Transversus Abdominis Plane Block Compared to Local Anesthetic Wound Infiltration in Gynecologic Oncology Surgery

University of Wisconsin (UW)

Status and phase

Enrolling

Phase 4

Conditions

Surgery

Analgesia

Treatments

Drug: Surgeon-Initiated Local Anesthetic

Drug: TAP Anesthesia

Study type

Interventional

Funder types

Other

Identifiers

NCT06213454

NCI-2023-10464 (Registry Identifier)

UW23039 (Other Identifier)

2023-1099

A532820 (Other Identifier)

Protocol Version 7/17/2024 (Other Identifier)

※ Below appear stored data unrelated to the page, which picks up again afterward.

-- ==== Sys2Proof/Machine/Pipe.lean ====
section
/-! DEFINITION. The image pipeline: grants, lines, the stages from linearisation to colour, output, profiles, mark finders and records
(R385-R404). -/

namespace Sys2Proof.Machine

/-- Changes the pipeline's own record. -/
def State.updPipe (s : State) (f : Pipe → Pipe) : State := { s with pipe := f s.pipe }

/-! ## Latched settings (R388, R393) -/

/-- Defect entries in order: the list ends at the first that does not follow its predecessor in ascending Y, then X (R393). -/
def defectList : Option (Nat × Nat) → List Nat → List (Nat × Nat)
  | _, [] => []
  | prev, e :: l =>
    let y := bits e 23 12
    let x := bits e 11 0
    let ok : Bool := match prev with
      | none => true
      | some p => decide (p.1 < y) || (p.1 == y && decide (p.2 < x))
    if ok then (y, x) :: defectList (some (y, x)) l else []

/-- The settings of a camera in force now (R388). -/
def State.pipeCfg (s : State) (c : Nat) : PipeCfg :=
  let r := fun (k : Nat) => s.reg k
  { cfa := r (Key.CFA c), gains := (List.range 2).map (fun i => r (Key.EXP_GAIN c i)), kneeLo := r (Key.KNEE_LO c)
    kneeHi := r (Key.KNEE_HI c), shift := r (Key.MERGE_SHIFT c), black := (List.range 4).map (fun i => r (Key.BLACK c i))
    blackGain := (List.range 4).map (fun i => r (Key.BLACK_GAIN c i)), dyn := r (Key.DYN_THRESH c)
    ccm := (List.range 9).map (fun i => s.regI (Key.CCM c i)), ofs := (List.range 3).map (fun i => s.regI (Key.CCM_OFS c i))
    regions := (List.range 8).map (fun i => r (Key.REGION c i)), finders := (List.range 4).map (fun i => r (Key.FINDER c i))
    finderT := (List.range 4).map (fun i => r (Key.FINDER_T c i)), finderMin := (List.range 4).map (fun i => r (Key.FINDER_MIN c i))
    seq := r (Key.CONFIG_SEQ c), lin := (List.range 129).map (s.tabWord (0x4600 + c))
    defects := defectList none ((List.range (min 4096 (3 * ((s.tab (0x4602 + c)).len.getD 0)))).map (s.entry24 (0x4602 + c)))
    lut := (List.range 260).map (s.tabWord (0x4604 + c))
    bad := [0x4600 + c, 0x4602 + c, 0x4604 + c].flatMap (fun i => (s.tab i).bad.map (fun w => (i, w))) }

/-- Does a write of this object or table count in CONFIG_SEQ: the pipeline and analysis settings of a camera (R388)? -/
def configOf (index : Nat) : Option Nat :=
  if 0x2730 ≤ index ∧ index ≤ 0x2731 then some (index - 0x2730)
  else if 0x2740 ≤ index ∧ index ≤ 0x2741 then some (index - 0x2740)
  else if 0x2742 ≤ index ∧ index ≤ 0x2743 then some (index - 0x2742)
  else if 0x4600 ≤ index ∧ index ≤ 0x4605 then some (index % 2)
  else none

/-! ## Linearisation, merge, black level, defects (R390–R392) -/

/-- Four 16-bit entries to a word. -/
def entry16 (ws : List Nat) (i : Nat) : Nat := bits (ws.getD (i / 4) 0) (16 * (i % 4) + 15) (16 * (i % 4))

/-- R390. -/
def linearise (lt : List Nat) (b c : Nat) : Nat :=
  let r := c * 2 ^ (14 - b)
  let i := r / 32
  let f := r % 32
  (entry16 lt i * (32 - f) + entry16 lt (i + 1) * f + 16) / 32

/-- The merge of exposures 1 … from `m`; `prev` is the linear value of the exposure before (R391). -/
def mergeFrom (cfg : PipeCfg) : List Nat → List Nat → Nat → Nat → Nat
  | [], _, _, m => m
  | _ :: _, [], _, m => m
  | x :: xs, g :: gs, prev, m =>
    let s := x * g
    let m1 := if cfg.kneeHi ≤ prev then s
      else if cfg.kneeLo < prev then
        let w := ((prev - cfg.kneeLo) * 256) / (cfg.kneeHi - cfg.kneeLo)
        (m * (256 - w) + s * w + 128) / 256
      else m
    mergeFrom cfg xs gs x m1

/-- R391. -/
def merge (cfg : PipeCfg) : List Nat → Nat
  | [] => 0
  | [a] => a
  | a :: l => min 65535 (mergeFrom cfg l cfg.gains a (a * 256) / 2 ^ (8 + cfg.shift))

/-- Raw code of exposure `e` at `(x, y)`; FILL_VALUE where the line was dropped or is missing (R379, R383). -/
def CamFrame.raw (f : CamFrame) (e x y : Nat) : Nat :=
  match (f.lines.getD e [])[y]? with
  | some (some l) => l.getD x f.fill
  | _ => f.fill

/-- Black-corrected value (R392). -/
def CamFrame.blackOf (f : CamFrame) (cfg : PipeCfg) (x y : Nat) : Nat :=
  let ph := 2 * (y % 2) + x % 2
  let m := merge cfg ((List.range f.expo).map (fun e => linearise cfg.lin f.depth (f.raw e x y)))
  min 65535 (((m - cfg.black.getD ph 0) * cfg.blackGain.getD ph 0 + 2048) / 4096)

/-- The corrected sample p(x, y): black level and defects (R392, R393). -/
def CamFrame.sample (f : CamFrame) (cfg : PipeCfg) (x y : Nat) : Nat :=
  let v := fun (x : Nat) => f.blackOf cfg x y
  let d := if cfg.cfa = 4 then 1 else 2
  let left := fun (k : Nat) => if k ≤ x then [v (x - k)] else []
  let right := fun (k : Nat) => if x + k < f.width then [v (x + k)] else []
  if cfg.defects.contains (y, x) then
    match left d ++ right d with
    | [a, b] => (a + b + 1) / 2
    | [a] => a
    | _ => v x
  else
    let mx := (left d ++ right d ++ left (2 * d) ++ right (2 * d)).foldl max 0
    if cfg.dyn ≠ 0 ∧ mx + cfg.dyn < v x then mx else v x

/-! ## Demosaic and colour (R393, R394) -/

/-- Coordinate mirrored into `0 … n − 1` (R393). -/
def mirror (n : Nat) (i : Int) : Nat := if i < 0 then (-i).toNat else if (n : Int) ≤ i then (2 * ((n : Int) - 1) - i).toNat else i.toNat

/-- Colour of a site: 0 red, 1 green, 2 blue (R408). -/
def siteColour (cfa x y : Nat) : Nat :=
  let ph := 2 * (y % 2) + x % 2
  let t : List Nat := match cfa with
    | 0 => [0, 1, 1, 2] | 1 => [1, 0, 2, 1] | 2 => [1, 2, 0, 1] | _ => [2, 1, 1, 0]
  t.getD ph 1

/-- The corrected sample with mirrored coordinates. -/
def CamFrame.at_ (f : CamFrame) (cfg : PipeCfg) (x y : Int) : Int := f.sample cfg (mirror f.width x) (mirror f.height y)

/-- Every result is clamped (R393). -/
def clamp16 (i : Int) : Int := clampI 0 65535 i

/-- Green at a site (R393). -/
def CamFrame.green (f : CamFrame) (cfg : PipeCfg) (x y : Int) : Int :=
  let p := f.at_ cfg
  let c := p x y
  if siteColour cfg.cfa (mirror f.width x) (mirror f.height y) = 1 then c
  else
    let dh := (p (x - 1) y - p (x + 1) y).natAbs + (2 * c - p (x - 2) y - p (x + 2) y).natAbs
    let dv := (p x (y - 1) - p x (y + 1)).natAbs + (2 * c - p x (y - 2) - p x (y + 2)).natAbs
    let gh := (2 * (p (x - 1) y + p (x + 1) y) + 2 * c - p (x - 2) y - p (x + 2) y).fdiv 4
    let gv := (2 * (p x (y - 1) + p x (y + 1)) + 2 * c - p x (y - 2) - p x (y + 2)).fdiv 4
    clamp16 (if dh < dv then gh else if dv < dh then gv else (gh + gv).fdiv 2)

/-- A colour from neighbours `l` of a site: green plus the mean difference (R393). -/
def CamFrame.diffColour (f : CamFrame) (cfg : PipeCfg) (x y : Int) (l : List (Int × Int)) : Int :=
  clamp16 (f.green cfg x y + (isum (l.map (fun d => f.at_ cfg (x + d.1) (y + d.2) - f.green cfg (x + d.1) (y + d.2)))).fdiv l.length)

/-- Colour `k` (0 red, 2 blue) at a site (R393). -/
def CamFrame.colour (f : CamFrame) (cfg : PipeCfg) (x y k : Nat) : Int :=
  let c := siteColour cfg.cfa x y
  if c = k then f.at_ cfg x y
  else if c = 1 then
    (if siteColour cfg.cfa (x + 1) y = k then f.diffColour cfg x y [(-1, 0), (1, 0)] else f.diffColour cfg x y [(0, -1), (0, 1)])
  else f.diffColour cfg x y [(-1, -1), (1, -1), (-1, 1), (1, 1)]

/-- r, g, b at a site (R393). -/
def CamFrame.rgb (f : CamFrame) (cfg : PipeCfg) (x y : Nat) : List Int :=
  if cfg.cfa = 4 then List.replicate 3 (f.at_ cfg x y) else [f.colour cfg x y 0, f.green cfg x y, f.colour cfg x y 2]

/-- r′, g′, b′ and luma at a site (R394). -/
def CamFrame.pixel (f : CamFrame) (cfg : PipeCfg) (x y : Nat) : List Nat :=
  let c := f.rgb cfg x y
  let o := (List.range 3).map (fun i =>
    (clamp16 ((isum ((List.range 3).map (fun j => cfg.ccm.getD (3 * i + j) 0 * c.getD j 0)) + 512).fdiv 1024 + cfg.ofs.getD i 0)).toNat)
  o ++ [(77 * o.getD 0 0 + 150 * o.getD 1 0 + 29 * o.getD 2 0 + 128) / 256]

/-! ## Analysis (R396–R398) -/

/-- Density of channel value `v` of channel `h` (R396). -/
def densityOf (lut : List Nat) (h v : Nat) : Nat :=
  let k := v / 256
  let f := v % 256
  let e := fun i => entry16 (lut.drop (65 * h)) i
  min 4095 ((e k * (256 - f) + e (k + 1) * f + 128) / 256)

/-- Density of a channel at a site. -/
def CamFrame.density (f : CamFrame) (cfg : PipeCfg) (h x y : Nat) : Nat := densityOf cfg.lut h ((f.pixel cfg x y).getD h 0)

/-- Columns (or lines) `a … a + n` clipped to `w`. -/
def clipped (a n w : Nat) : List Nat := (List.range (min (a + n + 1) w - a)).map (a + ·)

/-- The values of a region (R397). -/
def CamFrame.profile (f : CamFrame) (cfg : PipeCfg) (r : Nat) : List Nat :=
  let xs := clipped (bits r 47 36) (bits r 35 24) f.width
  let ys := clipped (bits r 23 12) (bits r 11 0) f.height
  let b := 2 ^ bits r 60 59
  if ys.isEmpty then []
  else (List.range (ceilDiv xs.length b)).map (fun j =>
    let cols := (xs.drop (j * b)).take b
    let n := cols.length * ys.length
    let sum := nsum (cols.flatMap (fun x => ys.map (fun y => f.density cfg (bits r 62 61) x y)))
    (16 * sum + n / 2) / n)

/-- What a finder reports: COUNT, MASS, CX, CY, FOUND (R398). -/
structure Mark where
  count : Nat
  mass : Nat
  cx : Nat
  cy : Nat
  found : Bool
deriving DecidableEq, Repr

/-- R398. -/
def CamFrame.mark (f : CamFrame) (cfg : PipeCfg) (k : Nat) : Mark :=
  let r := cfg.finders.getD k 0
  let t := cfg.finderT.getD k 0
  let xs := clipped (bits r 47 36) (bits r 35 24) f.width
  let ys := clipped (bits r 23 12) (bits r 11 0) f.height
  let l := ys.flatMap (fun y => xs.filterMap (fun x =>
    let d := f.density cfg (bits r 62 61) x y
    if t ≤ d then some (x, y, d - t + 1) else none))
  let mass := min (2 ^ 32 - 1) (nsum (l.map (fun e => e.2.2)))
  let found := decide (cfg.finderMin.getD k 0 ≤ l.length)
  let c := fun (w : Nat) => if found ∧ 0 < mass then (256 * w + mass / 2) / mass else 0
  ⟨l.length, mass, c (nsum (l.map (fun e => e.1 * e.2.2))), c (nsum (l.map (fun e => e.2.1 * e.2.2))), found⟩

Details and patient eligibility

About

This study is being done to see if preoperative transversus abdominis plane (TAP) analgesia will provide similar postoperative pain control, hospital length of stay, and postoperative outcomes compared to surgeon-initiated wound infiltration with local anesthetic in participants undergoing laparotomy for gynecologic indications.

Full description

Primary Objective

To evaluate the effects of preoperative TAP analgesia compared to surgeon-initiated wound infiltration with local anesthetic on pain control in subjects undergoing laparotomy.

Secondary Objectives

To evaluate the effects of preoperative TAP analgesia compared to surgeon-initiated wound infiltration with local anesthetic on subject-rated perception of pain in subjects undergoing laparotomy.
To evaluate the effects of preoperative TAP analgesia compared to surgeon-initiated wound infiltration with local anesthetic on length of hospital stay in subjects undergoing laparotomy.
To evaluate the effects of preoperative TAP analgesia compared to surgeon-initiated wound infiltration with local anesthetic on postoperative anti-emetic use and number of recorded episodes of emesis in subjects undergoing laparotomy.
To evaluate the effects of preoperative TAP analgesia compared to surgeon-initiated wound infiltration with local anesthetic on return of bowel function in subjects undergoing laparotomy.
To evaluate the effects of preoperative TAP analgesia compared to surgeon-initiated wound infiltration with local anesthetic on subject satisfaction in subjects undergoing laparotomy.
To evaluate the effects of preoperative TAP analgesia compared to surgeon-initiated wound infiltration with local anesthetic on postoperative complications in subjects undergoing laparotomy.
To evaluate the effects of preoperative TAP analgesia compared to surgeon-initiated wound infiltration with local anesthetic on readmission rates in subjects undergoing laparotomy.
To evaluate the cost of care associated with TAP analgesia compared to surgeon-initiated wound infiltration with local anesthetic on readmission rates in subjects undergoing laparotomy.

Enrollment

80 estimated patients

Sex

Female

Ages

18+ years old

Volunteers

No Healthy Volunteers

Inclusion criteria

Ability to understand and the willingness to sign a written informed consent document
Patients undergoing exploratory laparotomy via midline vertical skin incision for gynecologic indications at UW Hospital and Clinics
Patients must be >18 years old
English speaking (able to provide consent and complete questionnaires)
Patients must have the ability to understand visual and verbal pain scales
Patients must be eligible for TAP block placement. This will be confirmed during preoperative visit with the primary surgeon. Patient's are not eligible if they have allergies to the anesthetic medications or have had prior abdominal reconstructive surgery that would alter their abdominal wall anatomy in a way where the block would not be expected to be effective.

Exclusion criteria

Known allergy to local anesthetics.
Known history of chronic pain disorders and/or chronic opioid use defined as greater than 10mg of PO morphine or equivalent used daily for at least 30 days prior to enrollment.
Patient has a history of opioid dependence requiring rehabilitation or the use of opioid antagonists.
Patients with a planned exploration with biopsies (no organs removed) will be excluded from the study.
Individuals who are pregnant, lactating or planning on becoming pregnant during the study.
Significant liver disease that would inhibit prescription of opioids.
Significant kidney disease that would inhibit administration of gabapentin.
Not suitable for study participation due to other reasons at the discretion of the investigators.